(Exercise inputs Opens)

/-! ### The FN fields (R58) -/

@[simp] theorem fld_fn3_rd {rd sel flag rnd ty2 ty : Nat} (hrd : rd < 4) (hsel : sel < 8) (hflag : flag < 2) (hrnd : rnd < 4) (hty2 : ty2 < 16) (hty : ty < 16) :
    fld (fn3 rd sel flag rnd ty2 ty) 14 2 = rd := by simp only [fld, fn3, BitVec.toNat_ofNat]; omega
@[simp] theorem fld_fn3_sel {rd sel flag rnd ty2 ty : Nat} (hsel : sel < 8) (hflag : flag < 2) (hrnd : rnd < 4) (hty2 : ty2 < 16) (hty : ty < 16) :
    fld (fn3 rd sel flag rnd ty2 ty) 11 3 = sel := by simp only [fld, fn3, BitVec.toNat_ofNat]; omega
@[simp] theorem fld_fn3_flag {rd sel flag rnd ty2 ty : Nat} (hflag : flag < 2) (hrnd : rnd < 4) (hty2 : ty2 < 16) (hty : ty < 16) :
    fld (fn3 rd sel flag rnd ty2 ty) 10 1 = flag := by simp only [fld, fn3, BitVec.toNat_ofNat]; omega
@[simp] theorem fld_fn3_rnd {rd sel flag rnd ty2 ty : Nat} (hrnd : rnd < 4) (hty2 : ty2 < 16) (hty : ty < 16) :
    fld (fn3 rd sel flag rnd ty2 ty) 8 2 = rnd := by simp only [fld, fn3, BitVec.toNat_ofNat]; omega
@[simp] theorem fld_fn3_ty2 {rd sel flag rnd ty2 ty : Nat} (hty2 : ty2 < 16) (hty : ty < 16) :
    fld (fn3 rd sel flag rnd ty2 ty) 4 4 = ty2 := by simp only [fld, fn3, BitVec.toNat_ofNat]; omega
@[simp] theorem fld_fn3_ty {rd sel flag rnd ty2 ty : Nat} (hty : ty < 16) :
    fld (fn3 rd sel flag rnd ty2 ty) 0 4 = ty := by simp only [fld, fn3, BitVec.toNat_ofNat]; omega
@[simp] theorem fld_fnM_path {path scope sel flag rd ty : Nat} (hpath : path < 16) (hscope : scope < 4) (hsel : sel < 8) (hflag : flag < 2) (hrd : rd < 4) (hty : ty < 16) :
    fld (fnM path scope sel flag rd ty) 12 4 = path := by simp only [fld, fnM, BitVec.toNat_ofNat]; omega
@[simp] theorem fld_fnM_scope {path scope sel flag rd ty : Nat} (hscope : scope < 4) (hsel : sel < 8) (hflag : flag < 2) (hrd : rd < 4) (hty : ty < 16) :
    fld (fnM path scope sel flag rd ty) 10 2 = scope := by simp only [fld, fnM, BitVec.toNat_ofNat]; omega
@[simp] theorem fld_fnM_sel {path scope sel flag rd ty : Nat} (hsel : sel < 8) (hflag : flag < 2) (hrd : rd < 4) (hty : ty < 16) :
    fld (fnM path scope sel flag rd ty) 7 3 = sel := by simp only [fld, fnM, BitVec.toNat_ofNat]; omega
@[simp] theorem fld_fnM_flag {path scope sel flag rd ty : Nat} (hflag : flag < 2) (hrd : rd < 4) (hty : ty < 16) :
    fld (fnM path scope sel flag rd ty) 6 1 = flag := by simp only [fld, fnM, BitVec.toNat_ofNat]; omega
@[simp] theorem fld_fnM_rd {path scope sel flag rd ty : Nat} (hrd : rd < 4) (hty : ty < 16) :
    fld (fnM path scope sel flag rd ty) 4 2 = rd := by simp only [fld, fnM, BitVec.toNat_ofNat]; omega
@[simp] theorem fld_fnM_ty {path scope sel flag rd ty : Nat} (hty : ty < 16) :
    fld (fnM path scope sel flag rd ty) 0 4 = ty := by simp only [fld, fnM, BitVec.toNat_ofNat]; omega
@[simp] theorem fld_fnE_gran {gran rd ty2 ty : Nat} (hgran : gran < 8) (hrd : rd < 4) (hty2 : ty2 < 16) (hty : ty < 16) :
    fld (fnE gran rd ty2 ty) 13 3 = gran := by simp only [fld, fnE, BitVec.toNat_ofNat]; omega
@[simp] theorem fld_fnE_rd {gran rd ty2 ty : Nat} (hrd : rd < 4) (hty2 : ty2 < 16) (hty : ty < 16) :
    fld (fnE gran rd ty2 ty) 11 2 = rd := by simp only [fld, fnE, BitVec.toNat_ofNat]; omega
@[simp] theorem fld_fnE_ty2 {gran rd ty2 ty : Nat} (hty2 : ty2 < 16) (hty : ty < 16) :
    fld (fnE gran rd ty2 ty) 4 4 = ty2 := by simp only [fld, fnE, BitVec.toNat_ofNat]; omega
@[simp] theorem fld_fnE_ty {gran rd ty2 ty : Nat} (hty : ty < 16) :
    fld (fnE gran rd ty2 ty) 0 4 = ty := by simp only [fld, fnE, BitVec.toNat_ofNat]; omega
@[simp] theorem fld_fnS_scope {scope flag : Nat} (hscope : scope < 4) (hflag : flag < 2) :
    fld (fnS scope flag) 6 2 = scope := by simp only [fld, fnS, BitVec.toNat_ofNat]; omega
@[simp] theorem fld_fnS_flag {scope flag : Nat} (hflag : flag < 2) :
    fld (fnS scope flag) 5 1 = flag := by simp only [fld, fnS, BitVec.toNat_ofNat]; omega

(Exercise inputs Closes)

• _Instructions to follow_: Looking at the records above, return exactly the lines from the line with "fld (fnE gran rd ty2 ty) 4" to the line with "fld (fnE gran rd ty2 ty) 0", both ends included.

• _Written answer_:
    fld (fnE gran rd ty2 ty) 4 4 = ty2 := by simp only [fld, fnE, BitVec.toNat_ofNat]; omega
@[simp] theorem fld_fnE_ty {gran rd ty2 ty : Nat} (hty : ty < 16) :
    fld (fnE gran rd ty2 ty) 0 4 = ty := by simp only [fld, fnE, BitVec.toNat_ofNat]; omega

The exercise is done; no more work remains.